Journal archives for July 2014

July 31, 2014

Above the Tropopause: Searching for the Cassiope Blue

The Yosemite Butterfly County now officially closes the California season, with Paul @euproserpinus Johnson's Pinnacles Count opening it in the first weekend of June. I did 12 counts this year. My record in an eight-week window is 17 in 2010.
The big draw this year for the park's " Naturalist Series" was Robert Michael Pyle, the Godfather of American Butterflying. I hadn't seen him since his wife Thea passed away earlier this year. Three day pitch through the Sonora Pass has now become tradition for me. I don't collect much anymore so iNat photos of species have become my quarry. The Sonora Pass was sadly bleak from low snow and California drought.
Smiled at the lichen covered rocks that I knew a few more since my last visit one year earlier.
Connected up with Ken Davenport in Bridgeport, the most knowledgable where-species-are Lepidopterist in the state and author of " Yosemite Butterflies" ( 2007). Told him I wanted to see the Cassiope Blue ( Agriades cassiope ) this trip.
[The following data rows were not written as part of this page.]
-- ==== Sys2Proof/Tests/Slice0.lean ====
section
/-! SUPPORT. Ill-formed commands that are refused, single steps worked out by hand, and witnesses that meet the hypotheses of the
statements. -/

namespace Sys2Proof.Tests

open Sys2Proof Sys2Proof.Machine

-- One theorem after the other: their evaluations together would need more memory than one needs.
set_option Elab.async false

/-- Entries with integer values. -/
def ints (l : List (Nat × Int)) : List (Nat × Value) := l.map fun e => (e.1, .int e.2)

/-- A device whose units work: it holds the entries `l`, its management cores run, its links are good, and partition 1 is LIVE with
herds 0 and 1, ports 0 and 1, streams 0 to 3, pair 0, slots 0 and 1 and the granules 8 to 11. -/
def up (l : List (Nat × Value)) : State :=
  { State.reset with
    dict := l ++ ints [(Entry.devDeviceState, 4), (Entry.sysState, 2), (Entry.pcieLinkState, 1), (Entry.partState 1, 2),
        (Entry.partEnable 1, 1), (Entry.herdPartition 0, 1), (Entry.herdPartition 1, 1), (Entry.herdPosition 0, 0),
        (Entry.herdPosition 1, 1), (Entry.herdState 0, 1), (Entry.herdState 1, 1), (Entry.portPartition 0, 1), (Entry.portPartition 1, 1),
        (Entry.streamPartition 0, 1), (Entry.streamPartition 1, 1), (Entry.streamPartition 2, 1), (Entry.streamPartition 3, 1),
        (Entry.pairPartition 0, 1), (Entry.slotPartition 0, 1), (Entry.slotPartition 1, 1)] ++
      [(Entry.proofDsiLanes, .bytes (List.replicate 16 15))]
    boot := { managing := true, resetLow := false }
    parts := [(1, {
      owned := some { herds := [0, 1], ports := [0, 1], streams := [0, 1, 2, 3], pairs := [0], slots := [0, 1], blocks := [0]
                      memBase := 8, memSize := 4 }
      keysReady := true })] }

/-! Witnesses: for every statement with hypotheses, operands and a state that meet them. -/

theorem anchored_of (s : State) (h : ∀ p, p < 9 → ∀ a, s.anchorPort p = some a → (s.portRt a).counting = true) : s.anchored := by
  intro p a e
  by_cases hp : p < 9
  · exact h p hp a e
  · unfold State.anchorPort at e; split at e
    · cases e
    · rename_i hn; simp only [Bool.or_eq_true, decide_eq_true_eq] at hn; omega

theorem noAnchor_of (s : State) (n : Nat) (h : ∀ p, p < 9 → s.anchorPort p ≠ some n) : ∀ p, s.anchorPort p ≠ some n := by
  intro p
  by_cases hp : p < 9
  · exact h p hp
  · unfold State.anchorPort; rw [if_pos]
    · simp
    · simp only [Bool.or_eq_true, decide_eq_true_eq]; omega

theorem unrecorded_of (s : State) (h : ∀ e ∈ s.parts, e.2.arrivalMode ≠ 1) : s.unrecorded := by
  intro p
  unfold State.partRt
  cases e : Assoc.find s.parts p with
  | none => simp [Assoc.get, e]
  | some r => simp only [Assoc.get, e]; exact h _ (Assoc.mem_of_find _ _ _ e)

theorem witness_commandsInOrder : ({ State.reset with pending := [.save, .restoreDefaults] } : State).pending = .save :: [.restoreDefaults] := rfl

theorem witness_stepsKeepCanonicalMemory : State.reset.canonical ∧ step State.reset = .next State.reset := ⟨(by decide +kernel : Memory.wf State.reset.mem = true), rfl⟩

theorem witness_commandsAnswer : unitNamed (.herdReset 6 true) = some ⟨.herd, 6⟩ ∧ unitNamed (.portEnable 12) = some ⟨.port, 12⟩ ∧
    (∀ u ∈ [(⟨.herd, 6⟩ : UnitCode), ⟨.port, 12⟩], ({ State.reset with part := .hkz8830 } : State).hasUnit u = false) := by
  refine ⟨rfl, rfl, by decide +kernel⟩

theorem witness_epochsFollow : (∃ t, exec .save State.reset = .next t) ∧ State.reset.device = 0 ∧ (up []).device ≠ 0 ∧
    (up []).headerFields ≠ State.reset.headerFields := by
  refine ⟨⟨_, rfl⟩, ?_, ?_, ?_⟩ <;> decide +kernel

/-- Rails in their ranges. -/
def goodRails : List Nat := railRanges.map fun r => r.2 / 2

theorem witness_powerLoss : ∃ i v r, i < 8 ∧ (0 :: goodRails.drop 1)[i]? = some v ∧ railRanges[i]? = some r ∧ 2 * v < r.1 :=
  ⟨0, 0, _, by decide +kernel, rfl, rfl, by decide +kernel⟩

theorem witness_hold : (up []).device ≠ 0 ∧ (up []).device ≠ 6 ∧ (up [(Entry.devDeviceState, .int 6)]).device = 6 ∧ ([1100] : List Int) ≠ [] ∧
    (∃ z ∈ ([1100] : List Int), 1100 ≤ z) ∧
    (∀ (i v : Nat) (r : Nat × Nat), (9999 :: goodRails.drop 1)[i]? = some v → railRanges[i]? = some r → r.1 ≤ 2 * v) ∧
    ∃ (i v : Nat) (r : Nat × Nat), (9999 :: goodRails.drop 1)[i]? = some v ∧ railRanges[i]? = some r ∧ r.2 < 2 * v := by
  refine ⟨by decide +kernel, by decide +kernel, by decide +kernel, by decide, ⟨1100, by simp, by decide⟩, ?_, 0, 9999, _, rfl, rfl, by decide +kernel⟩
  intro i v r h1 h2
  have : ∀ e ∈ (9999 :: goodRails.drop 1).zip railRanges, e.2.1 ≤ 2 * e.1 := by decide +kernel
  have hz : ((9999 :: goodRails.drop 1).zip railRanges)[i]? = some (v, r) := by
    rw [List.getElem?_zip_eq_some]; exact ⟨h1, h2⟩
  exact this _ (List.mem_of_getElem? hz)

theorem witness_supplyInRange : goodRails.length = 8 ∧
    (∀ (i v : Nat) (r : Nat × Nat), goodRails[i]? = some v → railRanges[i]? = some r → r.1 ≤ 2 * v ∧ 2 * v ≤ r.2) ∧
    State.reset.device = 0 ∧ (up []).device ≠ 0 ∧ (up []).confidential = false ∧
    (up [(Entry.secSecurityMode, .int 1)]).confidential = true := by
  refine ⟨by decide +kernel, ?_, by decide +kernel, by decide +kernel, by decide +kernel, by decide +kernel⟩
  intro i v r h1 h2
  have : ∀ e ∈ goodRails.zip railRanges, e.2.1 ≤ 2 * e.1 ∧ 2 * e.1 ≤ e.2.2 := by decide +kernel
  have hz : (goodRails.zip railRanges)[i]? = some (v, r) := by
    rw [List.getElem?_zip_eq_some]; exact ⟨h1, h2⟩
  exact this _ (List.mem_of_getElem? hz)

theorem witness_junctionSensors : (up []).device ≠ 0 ∧ (List.replicate 24 (1099 : Int)).length = 24 ∧
    ∀ z ∈ List.replicate 24 (1099 : Int), z < 1100 := by decide +kernel

theorem witness_paceWindow : 7 < (up []).herdCount ∧ (up []).device ≠ 0 ∧
    (800 ≤ 839 ∨ ((up []).pace.setpoint ≠ 850 ∧ (up []).pace.fixed = false)) ∧ (up []).confidential = false ∧
    (up [(Entry.secSecurityMode, .int 1)]).confidential = true := by decide +kernel

/-- Pace control at a supply voltage, with a pace of herd 0 and a slack reported. -/
def paced (setpoint quiet pace slack shed : Nat) : State :=
  { up [(Entry.devShedLevel, .int shed)] with
    pace := { setpoint := setpoint, quiet := quiet, paces := [(0, pace)], slacks := [(1, 0, slack)] } }

theorem paced_unrecorded (a b c d e : Nat) : (paced a b c d e).unrecorded := by
  apply unrecorded_of; intro x hx; simp only [paced, up, List.mem_singleton] at hx; subst hx; decide

theorem witness_paceRaises : (∀ s ∈ [paced 850 0 839 100 2, paced 850 0 1000 0 3, paced 750 0 839 100 0],
      s.running = true ∧ s.pace.fixed = false ∧ s.pace.nacks = 0 ∧
      ((∃ m ∈ s.livePaces, m < 840) ∨ lowestSlack s.pace.slacks < s.n Entry.devPaceMargin)) ∧
    (paced 850 0 839 100 2).n Entry.devShedLevel < 3 ∧ 3 ≤ (paced 850 0 1000 0 3).n Entry.devShedLevel ∧
    (paced 750 0 839 100 0).pace.setpoint ≠ 850 := by decide +kernel

theorem witness_paceLowers : (∀ s ∈ [paced 750 15 840 100 0, paced 750 3 840 100 1, paced 750 3 840 8 1],
      s.running = true ∧ s.pace.fixed = false ∧ s.pace.nacks = 0 ∧ (∀ m ∈ s.livePaces, 840 ≤ m) ∧
      s.n Entry.devPaceMargin ≤ lowestSlack s.pace.slacks) ∧
    (let s := paced 750 15 840 100 0
     s.lowerSlack ≤ lowestSlack s.pace.slacks ∧ s.n Entry.devShedLevel = 0 ∧ 16 ≤ s.pace.quiet + 1 ∧
      max 620 (s.pace.setpoint - 5) < s.pace.setpoint ∧ max 620 (s.pace.setpoint - 5) ∉ s.pace.floorAt) ∧
    0 < (paced 750 3 840 100 1).n Entry.devShedLevel ∧
    (let s := paced 750 3 840 8 1; lowestSlack s.pace.slacks < s.lowerSlack) := by decide +kernel

theorem witness_voutChecks : 3 ≤ (up []).device ∧ (up []).pace.nacks = 0 ∧ 765 ≤ (up []).pace.setpoint + 15 ∧
    (up []).pace.setpoint ≤ 765 + 15 ∧ (up []).confidential = false := by decide +kernel

/-- A router fenced under an open event. -/
def fencedRouter : State :=
  { up [(Entry.devDeviceState, .int 5), (Entry.faultOpenEvents, .int 1)] with
    fc := { log := [{ number := 1, unit := ⟨.router, 3⟩, cls := .uncorrectable, reaction := 2, reporter := ⟨.router, 2⟩, fenced := true }]
            fenced := [⟨.router, 3⟩] } }

theorem fencedRouter_anchored : fencedRouter.anchored := anchored_of _ (by decide +kernel)

theorem witness_watchdogMerges :
    let s := fencedRouter; let u : UnitCode := ⟨.router, 3⟩
    3 ≤ s.device ∧ s.device ≠ 6 ∧ s.watchdogOff ⟨.router, 2⟩ = false ∧ s.hasUnit ⟨.router, 2⟩ = true ∧ s.hasUnit u = true ∧
    s.isPermanent u = false ∧ (∃ e, s.eventFor u = some e ∧ e.unit = u) ∧ s.fenced u = true ∧ u.kind ≠ .kid ∧
    s.herdMinimum ≤ s.workingHerds.length := by
  refine ⟨?_, ?_, ?_, ?_, ?_, ?_, ⟨_, rfl, ?_⟩, ?_, ?_, ?_⟩ <;> decide +kernel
He said he had a spot: Ellery Lake Dam along the Tioga Pass. " Meet me there at 9am tomorrow"
Also known as the "Heather Blue", the species was described only in 1998 and given full species status away from Agriades podarce, the more common Sierra Nevada Blue. A. podarce is found in wet meadows and hosts on Shooting Stars. Cassiope lives in a whole other world.
"We don't need to bring lunch, right?" I asked, judging by the spot he pointed at up the valley. " Two hours out, two hours back." What? My first assault into crumbling granite fields where each step feels like a never ending climb up a sand dune.
No butterflies for the first half hour. Lord, is this going to be a bust? Then Chris Tenney, the leader of the Monterey Butterfly Count and great birder, shouts from the other side of the bolder field " Shasta Blues " Good sign.
Reached the shelf and...there they were. Interesting to watch the males patrolling like Tiger Swallowtails along the ground in search of girls. Incredible difficult to photography. They never seemed to land. Don't really like photos in the net, but I was getting frustrated. Ken went higher for American Coppers ( L. rubidus ) which are also a High Elevation/rocky slopes species.
Chris shouted out that it's host, White Heather ( Cassiope mertensiana ) was in full bloom over on his side. I crossed the stream and...just sat to catch my breath ( heart pounding climb to 9,850) and ate my lunch. Then, my breath was removed again with the view of Ellery Lake and the Tioga Pass below. No greater manifestation of Vladimir Nabokov's famous quote: " To be in a rarified place with a butterfly and it's host plant...all that I love rushes in like a momentary vacuum and...I am at one."
Chris yelled, " There's one actually sitting on a heather flower" Got my shot.
Someone told me when I got back to San Francisco days later that White Heather was John Muir's favorite plant.
This is from Stephen Hatch's "The Contempletive John Muir"
" Some of my grandfathers must have been born on a muirland, for there is heather in me, and tinctures of bog juices that send me to Cassiope, and, oozing through all my veins, impel me unhaltingly through endless glacier meadows, seemingly the deeper and danker the better" Hatch adds: " The Scottish surname "Muir" means "one who lives besides a moor". A moorland is a large, open tract of land covered in heather. Cassiope is a white heather that grows in the Sierra Nevada."